Get Started for Free

LD.thin

LD thinning


Description

Select SNPs in LD below a given threshold.

Usage

LD.thin(x, threshold, max.dist = 250e3, beg = 1, end = ncol(x),
        which.snps, dist.unit = c("bases", "indices", "cM"), 
        extract = TRUE, keep = c("left", "right", "random"))

Arguments

x

A bed.matrix

threshold

The maximum LD (measured by r^2) between SNPs

max.dist

The maximum distance for which the LD is computed

beg

The index of the first SNP to consider

end

The index of the last SNP to consider

which.snps

Logical vector, giving which SNPs are considerd. The default is to use all SNPs

dist.unit

Distance unit in max.dist

extract

A logical indicating whether the function return a bed.matrix (TRUE) or a logical vector indicating which SNPs are selected (FALSE)

keep

Which SNP is selected in a pair with LD above threshold

Details

The SNPs to keep are selected by a greedy algorithm. The LD is computed only for SNP pairs for which distance is inferior to max.dist, expressed in number of bases if dist.unit = "bases", in number of SNPs if dist.unit = "indices", or in centiMorgan if dist.unit = "cM".
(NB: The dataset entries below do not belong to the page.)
/-- Of the cells that are not reserved, the i-th gets the i-th of the bits to come. -/
theorem cell_placeCells_of_getElem? {cells : List (Nat × Nat)} (hnodup : cells.Nodup)
    (hin : ∀ cell ∈ cells, cell.1 < 177 ∧ cell.2 < 177) {i r c : Nat}
    (h : (cells.filter fun cell => !reserved cell.1 cell.2)[i]? = some (r, c)) (k : Nat) (dark : Plane) :
    (placeCells fill reserved bit inv limit cells k dark).cell? r c =
      (placedValue fill bit inv limit (k + i) r c).or (dark.cell? r c) := by
  induction cells generalizing i k dark with
  | nil => simp at h
  | cons cell cells ih =>
    obtain ⟨r', c'⟩ := cell
    obtain ⟨hr', hc'⟩ := hin _ List.mem_cons_self
    have hin := fun cell hcell => hin cell (List.mem_cons_of_mem _ hcell)
    obtain ⟨hnew, hnodup⟩ := List.nodup_cons.1 hnodup
    by_cases hres : reserved r' c' = true
    · rw [List.filter_cons_of_neg (by simp [hres])] at h
      rw [placeCells_reserved (hres := hres), ih hnodup hin h]
    rw [List.filter_cons_of_pos (by simp [hres])] at h
    cases i with
    | zero =>
      obtain ⟨rfl, rfl⟩ := Prod.mk.injEq .. ▸ Option.some_inj.1 h
      have hput := cell_placeCells_put fill reserved bit inv limit hnew hr' hc'
      by_cases hk : k < limit
      · rw [placeCells_bit (hres := hres) (hk := hk), hput, Nat.add_zero, placedValue_of_lt _ _ _ _ hk, Option.some_or]
      · cases fill with
        | zeroMasked => simp [placeCells_zeroMasked (hres := hres) (hk := hk), hput, placedValue, hk]
        | leave => simp [placeCells_leave (hres := hres) (hk := hk), placedValue, hk]
    | succ i =>
      have hne : ¬(r = r' ∧ c = c') := by
        rintro ⟨rfl, rfl⟩
        exact hnew (List.mem_of_mem_filter (List.mem_of_getElem? h))
      by_cases hk : k < limit
      · rw [placeCells_bit (hres := hres) (hk := hk), ih hnodup hin h, cell_put_ne _ _ hne, Nat.add_assoc, Nat.add_comm 1]
      · have hvalue := placedValue_of_le fill bit inv limit (k := k + i) (k' := k + (i + 1)) (by omega) (by omega) r c
        cases fill with
        | zeroMasked =>
          rw [placeCells_zeroMasked (hres := hres) (hk := hk), ih hnodup hin h, cell_put_ne _ _ hne, hvalue]
        | leave => simp [placeCells_leave (hres := hres) (hk := hk), placedValue, show ¬k + (i + 1) < limit by omega]

/-- What placement leaves depends on RSV in the cells it visits, and on the bits it places. -/
theorem placeCells_congr {reserved' : Nat → Nat → Bool} {bit' : Nat → Bool} {cells : List (Nat × Nat)}
    (hres : ∀ cell ∈ cells, reserved' cell.1 cell.2 = reserved cell.1 cell.2) (hbit : ∀ k < limit, bit' k = bit k)
    (k : Nat) (dark : Plane) : placeCells fill reserved' bit' inv limit cells k dark =
      placeCells fill reserved bit inv limit cells k dark := by
  induction cells generalizing k dark with
  | nil => rfl
  | cons cell cells ih =>
    obtain ⟨r, c⟩ := cell
    have ih := ih fun cell hcell => hres cell (List.mem_cons_of_mem _ hcell)
    have hres : reserved' r c = reserved r c := hres _ List.mem_cons_self
    by_cases h : reserved r c = true
    · rw [placeCells_reserved (hres := h), placeCells_reserved (hres := hres.trans h), ih]
    have h' : ¬reserved' r c = true := hres ▸ h
    by_cases hk : k < limit
    · rw [placeCells_bit (hres := h) (hk := hk), placeCells_bit (hres := h') (hk := hk), hbit k hk, ih]
    · cases fill with
      | zeroMasked => rw [placeCells_zeroMasked (hres := h) (hk := hk), placeCells_zeroMasked (hres := h') (hk := hk), ih]
      | leave => rw [placeCells_leave (hres := h) (hk := hk), placeCells_leave (hres := h') (hk := hk)]

end

theorem placeBody_dark (g : Geometry) (s : State) : (placeBody g s).planes.dark =
    placeCells Config.remainderFill (readRsv s) (streamBit s) (maskInv s.cfg.mask.toNat) (8 * g.total)
      (scanOrder g.size) 0 s.planes.dark := rfl

/-- MX_PLACE writes the open cells only. -/
theorem placeBody_dark_of_notMem {g : Geometry} {s : State} {r c : Nat} (h : (r, c) ∉ openCells s g) :
    (placeBody g s).planes.dark.cell? r c = s.planes.dark.cell? r c := by
  rw [placeBody_dark]
  exact cell_placeCells_of_notMem _ _ _ _ _ h 0 _

section
variable {g : Geometry} (hg : GeometryBounds g)
include hg

theorem mem_scanOrder_size (r c : Nat) : (r, c) ∈ scanOrder g.size ↔ r < g.size ∧ c < g.size ∧ c ≠ 6 := by
  have hS := hg.size_eq
  exact mem_scanOrder (by omega) (by omega) r c

theorem nodup_scanOrder_size : (scanOrder g.size).Nodup := by
  have hS := hg.size_eq
  exact nodup_scanOrder (by omega) (by omega)

theorem mem_openCells (s : State) (r c : Nat) :
    (r, c) ∈ openCells s g ↔ (r < g.size ∧ c < g.size ∧ c ≠ 6) ∧ readRsv s r c = false := by
  rw [openCells, List.mem_filter, mem_scanOrder_size hg, Bool.not_eq_true']

/-- MX_PLACE gives the k-th open cell its k-th value. -/
theorem placeBody_dark_of_getElem? {s : State} {k r c : Nat} (h : (openCells s g)[k]? = some (r, c)) :
    (placeBody g s).planes.dark.cell? r c =
      (placedValue Config.remainderFill (streamBit s) (maskInv s.cfg.mask.toNat) (8 * g.total) k r c).or
        (s.planes.dark.cell? r c) := by
  have hin (cell : Nat × Nat) (hcell : cell ∈ scanOrder g.size) : cell.1 < 177 ∧ cell.2 < 177 := by
    have hS := hg.size_eq
    have hle := hg.version_le
    have hmem := (mem_scanOrder_size hg cell.1 cell.2).1 hcell
    omega
  rw [placeBody_dark, cell_placeCells_of_getElem? _ _ _ _ _ (nodup_scanOrder_size hg) hin h, Nat.zero_add]
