-- ==== Sys2Proof/Machine/Part.lean ====
section
/-! DEFINITION. The part: power-up and the RESET pin, SETUP, SOFT_RESET, IDENTIFY, PART_STATUS, UNKNOWN_KIND and the requests of the
notice unit (chapters 10 and 11). -/

namespace Sys2Proof.Machine

/-! ### Power-up and the RESET pin -/

/-- POWER_UP: the state after power-up; the memories hold what that power-up gives them (R2, R3, R22, R94, R147, R191, R201). -/
def State.powerUp (s : State) : State :=
  { State.reset with pending := s.pending, powerUps := s.powerUps + 1 }

/-- RESET_PIN_RELEASE: the part is ready in SETUP, and the internal frame timer starts one nominal period later (R181, R201). -/
def State.resetRelease (s : State) : State :=
  if s.resetPin then { s with resetPin := false, monitor := { s.monitor with sinceFrame := 0 } } else s

/-- POWER_UP (R191). -/
def execPowerUp (s : State) : Out :=
  .next s.powerUp

/-- RESET_PIN_ASSERT between events (R201); within the processing of a frame it is that frame start's own end (R48, log 23). -/
def execResetPinAssert (s : State) : Out :=
  .next s.resetAssert

/-- RESET_PIN_RELEASE (R181). -/
def execResetPinRelease (s : State) : Out :=
  .next s.resetRelease

/-! ### Requests of the request handler and the part -/

/-- Whether a frame's KIND is no request kind (R189). -/
def unknown (f : Frame) : Bool :=
  (Kind.ofByte f.kind).isNone

/-- UNKNOWN_KIND: a frame whose KIND is no request kind is taken and answered so (R189, R203). -/
def State.serveUnknown (s : State) : State :=
  match s.takeHead with
  | none => s
  | some (f, s1) => if unknown f then s1.answer f .unknownKind [] else s

/-- The characters of the part code "ZE3224" (R193). -/
def partCode : List Byte :=
  [0x5A, 0x45, 0x33, 0x32, 0x32, 0x34]

/-- The body of an IDENTIFY reply (R193, chapter 11). -/
def identifyBody : List Byte :=
  partCode ++ u1 1 ++ u1 24 ++ u1 64 ++ u1 32 ++ u1 32 ++ u1 2 ++ u1 4 ++ u2 1024

/-- IDENTIFY (R193). -/
def ownIdentify (f : Frame) (s : State) : State :=
  s.answer f .ok identifyBody

/-- How many instances stand in a state (R194). -/
def State.countIn (s : State) (st : InstState) : Nat :=
  allInsts.countP fun i => (s.inst i).state = st

/-- The code of the monitor's state in PART_STATUS (chapter 11). -/
def LockState.code : LockState → Nat
  | .free => 0
  | .locked => 1

/-- The setup record in PART_STATUS, all zero in SETUP (R194, chapter 11). -/
def setupField (s : State) : List Byte :=
  match s.run with
  | some r => setupBytes r.rate r.farSize r.polarity
  | none => beBytes 7 0

/-- The body of a PART_STATUS reply, this request's own reserved place counted (R194, chapter 11). -/
def partStatusBody (s : State) : List Byte :=
  boolByte s.inRun ++ setupField s ++ u1 s.monitor.lock.code ++ u1 s.monitor.good ++ u1 s.monitor.bad
    ++ ([.empty, .ready, .waiting, .running, .held, .spilling, .cutting].flatMap fun st => u1 (s.countIn st))
    ++ u1 s.queue.length ++ u1 s.spill.length ++ boolByte s.cue.pendingFlag ++ u1 s.cue.list.length
    ++ boolByte s.access.isSome ++ u1 s.link.reserved ++ u1 s.link.sendOrder.length

/-- PART_STATUS (R194). -/
def ownPartStatus (f : Frame) (s : State) : State :=
  s.answer f .ok (partStatusBody s)

/-- The whole setup record taking effect, `ticks` after the last timed event: the pools are built, the ATN polarity is set, the last tap
is absent, and the part is in RUN, where a watch or timer whose moment under the new limits has passed is due at once (R20, R53,
R180, R192, log 3). -/
def State.enterRun (ticks : Nat) (rate : SampleRate) (size : FarSize) (pol : Polarity) (s : State) : State :=
  { s with run := some (Run.build rate size pol), link := { s.link with polarity := pol },
           tempo := { s.tempo with lastTap := none }, monitor := s.monitor.pass ticks }

/-- SETUP: the fields are checked before any memory access, then the sizing check is made (R18 to R20, R192). -/
def ownSetup (env : SetupEnv) (f : Frame) (s : State) : State :=
  match rateOf (uAt 4 f.body 0), farSizeOf (uAt 2 f.body 4), polarityOf (u1At f.body 6) with
  | some rate, some size, some pol =>
    let s1 := s.sized size env.upsets
    if s1.sizingPasses size then
      State.answer f .ok (setupBytes rate size pol ++ u2 rate.budget) (s1.enterRun env.ticks rate size pol)
    else s1.answer f .memoryAbsent []
  | _, _, _ => s.answer f .badArg []

/-! ### SOFT_RESET (R195) -/

/-- The engine's blocks after SOFT_RESET (R195 step 2): the pool rebuilt (R23), every instance EMPTY with its routing kept (R95), both
lists empty (R117), the cue unit empty (R132), the tempo and tap mode kept (R56), the memory service cleared (R168). A service
event still due finds every slot leftover (R168). -/
def State.softEngine (r : Run) (s : State) : State :=
  { s with run := some (Run.build r.rate r.farSize r.polarity),
           instances := s.instances.map fun x => Inst.emptyWith x.routing,
           queue := [], spill := [], cue := Cue.reset,
           tempo := { s.tempo with intervals := [], lastTap := none },
           corrections := [], errors := ErrorRecord.reset, access := none,
           serviceDue := s.serviceDue.map fun _ => r.rate.budget }

/-- SOFT_RESET in RUN: work in flight aborted, the engine reset, the notices cleared, the reply placed (R195). -/
def ownSoftReset (f : Frame) (s : State) : State :=
  match s.run with
  | some r =>
    let s1 := (s.answerGo .aborted CueCounts.zero).endAccess .aborted
    let s2 := s1.softEngine r
    State.answer f .ok [] { s2 with notices := s2.notices.clearAll }
  | none => s.answer f .badState []

/-! ### Requests of the notice unit (R198 to R200) -/

/-- NOTICE_READ (R199). -/
def ownNoticeRead (f : Frame) (s : State) : State :=
  s.answer f .ok s.notices.readBody

/-- NOTICE_CLEAR (R200). -/
def ownNoticeClear (f : Frame) (s : State) : State :=
  match clearEntries f.body with
  | some es => State.answer f .ok [] { s with notices := s.notices.clear es }
  | none => s.answer f .badArg []

/-- The enable setting of a code (R198). -/
def enableOf (b : Byte) : Option Bool :=
  match b.toNat with
  | 0 => some false
  | 1 => some true
  | _ => none

/-- NOTICE_CONFIG (R198): the reply carries the configuration as it now stands. -/
def ownNoticeConfig (f : Frame) (s : State) : State :=
  match Group.ofCode (byteAt f.body 0), enableOf (byteAt f.body 1) with
  | some g, some e =>
    if u1At f.body 2 ≤ 3 then
      State.answer f .ok (u1 g.code ++ boolByte e ++ u1 (u1At f.body 2))
        { s with notices := s.notices.setConfig g { enabled := e, priority := u1At f.body 2 } }
    else s.answer f .badArg []
  | _, _ => s.answer f .badArg []

/-! ### The rows -/

/-- UNKNOWN_KIND (R189). -/
def execUnknownKind (s : State) : Out :=
  .next s.serveUnknown

/-- IDENTIFY taken (R193, R189). -/
def execIdentify (s : State) : Out :=
  .next (serveKind .identify ownIdentify s)

/-- PART_STATUS taken (R194, R189). -/
def execPartStatus (s : State) : Out :=
  .next (serveKind .partStatus ownPartStatus s)

/-- SETUP taken, `env.ticks` reference ticks after the last timed event, with what the external DRAM does to its words before the read
back (R180, R192, R189). -/
def execSetup (env : SetupEnv) (s : State) : Out :=
  .next (serveKind .setup (ownSetup env) s)

/-- SOFT_RESET taken (R195, R189). -/
def execSoftReset (s : State) : Out :=
  .next (serveKind .softReset ownSoftReset s)

/-- NOTICE_READ taken (R199, R189). -/
def execNoticeRead (s : State) : Out :=
  .next (serveKind .noticeRead ownNoticeRead s)

/-- NOTICE_CLEAR taken (R200, R189). -/
def execNoticeClear (s : State) : Out :=
  .next (serveKind .noticeClear ownNoticeClear s)

/-- NOTICE_CONFIG taken (R198, R189). -/
def execNoticeConfig (s : State) : Out :=
  .next (serveKind .noticeConfig ownNoticeConfig s)

end Sys2Proof.Machine
end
The argument which.snps allows to consider only a subset of SNPs.

The algorithm tries to keep the largest possible number of SNPs: it is not appropriate to select tag-SNPs.

Value

If extract = TRUE, a bed.matrix extracted from x with SNPs in pairwise LD below the given threshold. If extract = FALSE, a logical vector of length end - beg + 1, where TRUE indicates that the corresponding SNPs is selected.

Author(s)

Hervé Perdry and Claire Dandine-Roulland

See Also

Examples

# Load data
data(TTN)
x <- as.bed.matrix(TTN.gen, TTN.fam, TTN.bim)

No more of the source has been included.